* EXERCISE BRIEF *
Every line from the line containing "p.ownCause := rfl" to the end of the data must appear in the answer exactly as it appears there, and nothing else.

******

/-! ### Pack.ageToks -/

@[simp] theorem Pack.ageToks_wg (p : Pack) : (p.ageToks).wg = p.wg := rfl
@[simp] theorem Pack.ageToks_pkid (p : Pack) : (p.ageToks).pkid = p.pkid := rfl
@[simp] theorem Pack.ageToks_ctx (p : Pack) : (p.ageToks).ctx = p.ctx := rfl
@[simp] theorem Pack.ageToks_lanes (p : Pack) : (p.ageToks).lanes = p.lanes := rfl
@[simp] theorem Pack.ageToks_frames (p : Pack) : (p.ageToks).frames = p.frames := rfl
@[simp] theorem Pack.ageToks_trapFrame (p : Pack) : (p.ageToks).trapFrame = p.trapFrame := rfl
@[simp] theorem Pack.ageToks_trapRuns (p : Pack) : (p.ageToks).trapRuns = p.trapRuns := rfl
@[simp] theorem Pack.ageToks_s (p : Pack) : (p.ageToks).s = p.s := rfl
@[simp] theorem Pack.ageToks_m (p : Pack) : (p.ageToks).m = p.m := rfl
@[simp] theorem Pack.ageToks_fpc (p : Pack) : (p.ageToks).fpc = p.fpc := rfl
@[simp] theorem Pack.ageToks_handler (p : Pack) : (p.ageToks).handler = p.handler := rfl
@[simp] theorem Pack.ageToks_svc (p : Pack) : (p.ageToks).svc = p.svc := rfl
@[simp] theorem Pack.ageToks_pending (p : Pack) : (p.ageToks).pending = p.pending := rfl
@[simp] theorem Pack.ageToks_lastAct (p : Pack) : (p.ageToks).lastAct = p.lastAct := rfl
@[simp] theorem Pack.ageToks_tcq (p : Pack) : (p.ageToks).tcq = p.tcq := rfl
@[simp] theorem Pack.ageToks_flushes (p : Pack) : (p.ageToks).flushes = p.flushes := rfl
@[simp] theorem Pack.ageToks_collq (p : Pack) : (p.ageToks).collq = p.collq := rfl
@[simp] theorem Pack.ageToks_park (p : Pack) : (p.ageToks).park = p.park := rfl
@[simp] theorem Pack.ageToks_ownPark (p : Pack) : (p.ageToks).ownPark = p.ownPark := rfl
@[simp] theorem Pack.ageToks_stepping (p : Pack) : (p.ageToks).stepping = p.stepping := rfl
@[simp] theorem Pack.ageToks_evicted (p : Pack) : (p.ageToks).evicted = p.evicted := rfl
@[simp] theorem Pack.ageToks_evictAt (p : Pack) : (p.ageToks).evictAt = p.evictAt := rfl
@[simp] theorem Pack.ageToks_req (p : Pack) : (p.ageToks).req = p.req := rfl
@[simp] theorem Pack.ageToks_bars (p : Pack) : (p.ageToks).bars = p.bars := rfl
@[simp] theorem Pack.ageToks_evpend (p : Pack) : (p.ageToks).evpend = p.evpend := rfl
@[simp] theorem Pack.ageToks_waitev (p : Pack) : (p.ageToks).waitev = p.waitev := rfl
@[simp] theorem Pack.ageToks_spills (p : Pack) : (p.ageToks).spills = p.spills := rfl
@[simp] theorem Pack.ageToks_refills (p : Pack) : (p.ageToks).refills = p.refills := rfl
@[simp] theorem Pack.ageToks_evicts (p : Pack) : (p.ageToks).evicts = p.evicts := rfl
@[simp] theorem Pack.ageToks_traps (p : Pack) : (p.ageToks).traps = p.traps := rfl
@[simp] theorem Pack.ageToks_collStatus (p : Pack) : (p.ageToks).collStatus = p.collStatus := rfl
@[simp] theorem Pack.ageToks_passed (p : Pack) : (p.ageToks).passed = p.passed := rfl
@[simp] theorem Pack.ageToks_aged (p : Pack) : (p.ageToks).aged = p.aged := rfl
@[simp] theorem Pack.ageToks_lastIg (p : Pack) : (p.ageToks).lastIg = p.lastIg := rfl
@[simp] theorem Pack.ageToks_recSeq (p : Pack) : (p.ageToks).recSeq = p.recSeq := rfl
@[simp] theorem Pack.ageToks_copySeq (p : Pack) : (p.ageToks).copySeq = p.copySeq := rfl
@[simp] theorem Pack.ageToks_ownStall (p : Pack) : (p.ageToks).ownStall = p.ownStall := rfl
@[simp] theorem Pack.ageToks_ownCause (p : Pack) : (p.ageToks).ownCause = p.ownCause := rfl

end Sys2Proof.Machine
end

******

* YOUR SOLUTION *
@[simp] theorem Pack.ageToks_ownCause (p : Pack) : (p.ageToks).ownCause = p.ownCause := rfl

end Sys2Proof.Machine
end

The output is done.